Its meaning refers to: whether the 'chain of thought' text output by the model to the user truly and faithfully reflects the actual computation and decision path within the model's implicit space. Consequently, Claude 3.5 Haiku's this kind of misconduct was also rated by researchers as 'unfaithful reasoning.'
Subsequent extensive experiments showed that even if key steps in the chain of thought are artificially severed, the trajectory of the model's prediction of the final answer sometimes doesn't change at all. Sometimes the model provides a chain of thought with completely flawed logic throughout but still 'guesses correctly' the final result at the end.
Even by 2024, it was still these 4chan folks who捣鼓出 (dǎo gǔ chū - tinkered and came up with) a hardcore AI tuning manual. The first sentence of this guide is classic: 'Your bot is an illusion.'
The Violent Aesthetics Behind Large Models' 'Long Thinking'
If AI's thinking process is just a performance, why does it objectively improve the model's accuracy in solving high-difficulty math problems or complex programming tasks? This might be the same reason why the more details you provide when asking AI a question, the more accurate the answer.
As early as July 2020, when that 4chan user forced the NPC to do math, he had already tacitly revealed the secret: 'This makes sense because it's based on human language, so you have to talk to it like a human to get the right response.'
Regarding this paradox, Perplexity's CEO Aravind Srinivas once gave an极其本质的解释 (extremely fundamental explanation): these extra words, on a physical level, give the model more context, thereby guiding its 'word prediction mechanism' in a better direction.
The autoregressive underlying architecture of large language models based on Transformer determines that when generating the current word, it can only rely on all previously generated word sequences.
When the model is asked to directly answer an extremely complex question (e.g., an Olympiad math problem involving multi-step logical derivation), it is actually forcing itself to directly 'conjure' the final answer from complex calculations in an极其短暂的瞬间 (extremely brief instant). Because there is no process to support it in the middle,
This kind of 'reaching the sky in one step' blind guess naturally has a very high failure rate.
Conversely, when the model is forced to write a long string of 'chain of thought' like 'First we need to calculate A, where A = 5; then we substitute A into formula B......', when the model generates the final answer Token, its attention mechanism can review the tens of thousands of extremely严密 (rigorous) intermediate Tokens just generated.
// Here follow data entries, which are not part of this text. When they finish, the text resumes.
/-- Settles O10, by the window of the pulse. -/
theorem defaultProfilePartition : Obligations.DefaultProfilePartition := by
  intro depth p v
  refine ⟨classify_default_none depth p, ?_⟩
  by_cases hp : 401 ≤ p ∧ p ≤ 749
  · rw [if_pos hp, classify_default_bitPulse depth hp]
  · rw [if_neg hp, classify_default_not_bitPulse depth hp, ite_and]

/-! ### PAIR.S (40_classifier.md R63) -/

/-- The transaction of a pair in a coherent state is the row of its classification (42_message_fsm.md R94, R95). -/
theorem exec_pairInstr_of_coherent {s : State} (h : Coherent s) (t : Pair) :
    exec (pairInstr t) s = .next (tableRow (classify s.cfg t.pulse t.space) t s) :=
  (exec_pairInstr t s).trans (accStep_of_coherent h _ t)

/-- A pulse on a bound of the bit/gap-pulse window is neither a Gap nor a Bit. -/
theorem classify_bitPulse_bound {cfg : Config} {p : Nat}
    (h : p = cfg.profile.bitPulse.min ∨ p = cfg.profile.bitPulse.max) (v : Nat) :
    classify cfg p (some v) ≠ .gap ∧ classify cfg p (some v) ≠ .bit1 ∧ classify cfg p (some v) ≠ .bit0 := by
  rw [classify_not_bitPulse (within_eq_false_of_bound h)]
  split_ifs <;> decide

/-- A pulse or a space on a bound of its header window is no Header. -/
theorem classify_header_bound {cfg : Config} {p v : Nat}
    (h : p = cfg.profile.headerPulse.min ∨ p = cfg.profile.headerPulse.max ∨ v = cfg.profile.headerSpace.min
      ∨ v = cfg.profile.headerSpace.max) : classify cfg p (some v) ≠ .header := by
  rw [← or_assoc] at h
  rw [Ne, classify_eq_header_iff]
  obtain h | h := h <;> simp [isHeader, withinOpt, within_eq_false_of_bound h]

/-- A space on a bound of the one-space window is no Bit(1). -/
theorem classify_oneSpace_bound {cfg : Config} {v : Nat}
    (h : v = cfg.profile.oneSpace.min ∨ v = cfg.profile.oneSpace.max) (p : Nat) : classify cfg p (some v) ≠ .bit1 := by
  rw [Ne, classify_eq_bit1_iff]
  simp [isOne, withinOpt, within_eq_false_of_bound h]

/-- A space on a bound of the zero-space window is no Bit(0). -/
theorem classify_zeroSpace_bound {cfg : Config} {v : Nat}
    (h : v = cfg.profile.zeroSpace.min ∨ v = cfg.profile.zeroSpace.max) (p : Nat) : classify cfg p (some v) ≠ .bit0 := by
  rw [Ne, classify_eq_bit0_iff]
  simp [isZero, withinOpt, within_eq_false_of_bound h]

/-- Default profile, corner case (d) of R63: a bit/gap pulse with a space in no bit-space window and not above the
threshold. -/
theorem classify_default_bitPulse_unknown (depth : Option Nat) {p v : Nat} (hp : 401 ≤ p ∧ p ≤ 749)
    (hv : v ≤ 350 ∨ (750 ≤ v ∧ v ≤ 1500) ∨ (1820 ≤ v ∧ v ≤ 10000)) :
    classify (defaultConfig depth) p (some v) = .unknown := by
  rw [classify_default_bitPulse depth hp]
  obtain hv | ⟨hmin, hmax⟩ | ⟨hmin, hmax⟩ := hv
  · rw [if_pos hv]
  · rw [if_neg (by omega), if_neg (by omega), if_pos hmax]
  · rw [if_neg (by omega), if_neg (by omega), if_neg (by omega), if_neg (by omega), if_pos hmax]

/-- Default profile: any other pair but the two header widths. -/
theorem classify_default_not_bitPulse_unknown (depth : Option Nat) {p v : Nat} (hp : ¬ (401 ≤ p ∧ p ≤ 749))
    (hv : ¬ ((4401 ≤ p ∧ p ≤ 4799) ∧ 4401 ≤ v ∧ v ≤ 4799)) :
    classify (defaultConfig depth) p (some v) = .unknown := by
  rw [classify_default_not_bitPulse depth hp, if_neg hv]

/-- Default profile, corner case (e) of R63: a zero width, or a pulse of all ones. -/
theorem classify_default_extreme (depth : Option Nat) {p v : Nat} (h : p = 0 ∨ v = 0 ∨ p = 4294967295) :
    classify (defaultConfig depth) p (some v) = .unknown := by
  by_cases hp : 401 ≤ p ∧ p ≤ 749
  · exact classify_default_bitPulse_unknown depth hp (by omega)
  · exact classify_default_not_bitPulse_unknown depth hp (by omega)

/-- The word of a pair that fits decodes to the pair's transaction (30_encoding.md R46, R52). -/
theorem decodeWord_wordOfPair {durW : Nat} {t : Pair} (hp : durationFits durW t.pulse = true)
    (hs : spaceFits durW t.space = true) : decodeWord durW (wordOfPair durW t) = .ok (pairInstr t) := by
  rw [decodeWord_of_lt (wordOfPair_lt hp hs), pairOfWord_wordOfPair hp hs]

/-- Settles O19: the row of the classification by the transition table, the corner cases by the bounds and by the
partition of the default profile, the encoding by the word of a pair. -/
theorem pairWithSpacePerformsItsEvent : Obligations.PairWithSpacePerformsItsEvent := by
  refine ⟨fun s p v h => exec_pairInstr_of_coherent h { pulse := p, space := some v },
    fun cfg p v => ⟨fun h => classify_bitPulse_bound h v, classify_header_bound, fun h => classify_oneSpace_bound h p,
      fun h => classify_zeroSpace_bound h p⟩,
    fun depth p v => ⟨fun hmin hmax => ⟨?_, ?_⟩, fun hmin hmax hv => ?_, fun hmin hmax hv => ?_,
      classify_default_extreme depth, rfl, rfl, rfl, rfl⟩,
    fun durW p v hp hv => ?_, by decide⟩
  · exact classify_default_bitPulse_unknown depth (by omega) (by omega)
  · exact classify_default_bitPulse depth (by omega) 10001
  · exact classify_default_not_bitPulse_unknown depth (by omega) (by omega)
  · exact classify_default_bitPulse_unknown depth (by omega) hv
  · exact decodeWord_wordOfPair (t := { pulse := p, space := some v }) (decide_eq_true hp) (decide_eq_true hv)

/-! ### PAIR.T (40_classifier.md R64) -/

/-- A word whose top bit is clear carries its pulse alone, whatever its space field (30_encoding.md R51). -/
theorem decodeWord_without_space {durW p x : Nat} (hp : p < 2 ^ durW) (hx : x < 2 ^ durW) :
    decodeWord durW (x * 2 ^ durW + p) = .ok (.pairT p) := by
  have hlow : x * 2 ^ durW + p < 2 ^ (2 * durW) := by
    calc x * 2 ^ durW + p < (x + 1) * 2 ^ durW := by rw [Nat.succ_mul]; omega
      _ ≤ 2 ^ durW * 2 ^ durW := Nat.mul_le_mul_right _ hx
      _ = 2 ^ (2 * durW) := by rw [two_mul, pow_add]
  have hw : x * 2 ^ durW + p < 2 ^ (2 * durW + 1) := hlow.trans (Nat.pow_lt_pow_succ (by decide))
  have hpair : pairOfWord durW (x * 2 ^ durW + p) = { pulse := p, space := none } := by
    rw [pair_eq_iff, pairOfWord_pulse, pairOfWord_space hw, Nat.div_eq_of_lt hlow]
    exact ⟨by rw [Nat.mul_add_mod_self_right, Nat.mod_eq_of_lt hp], rfl⟩
  rw [decodeWord_of_lt hw, hpair]
  rfl

/-- PAIR.T in a coherent state is the row of Gap or of Unknown, as the pulse is in the bit/gap-pulse window or not. -/
theorem exec_pairT_of_coherent {s : State} (h : Coherent s) (p : Nat) : exec (.pairT p) s =
    .next (tableRow (if within s.cfg.profile.bitPulse p then .gap else .unknown) { pulse := p, space := none } s) := by
  rw [← classify_none]
  exact exec_pairInstr_of_coherent h { pulse := p, space := none }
These so-called 'nonsense' thought processes actually act as the model's 'scratch paper.' This is just like when you chat with AI, the more detailed the background prompts you give, the more reliable its answers are. The principle is exactly the same. This is also the oldest wisdom in computer science: trading time for accuracy.
In recent years, as the marginal benefits of scaling laws during the pre-training phase have gradually diminished, 'Test-Time Compute Scaling' (also known as 'Long Thinking' or 'Long Context Reasoning') has begun to enter the mainstream.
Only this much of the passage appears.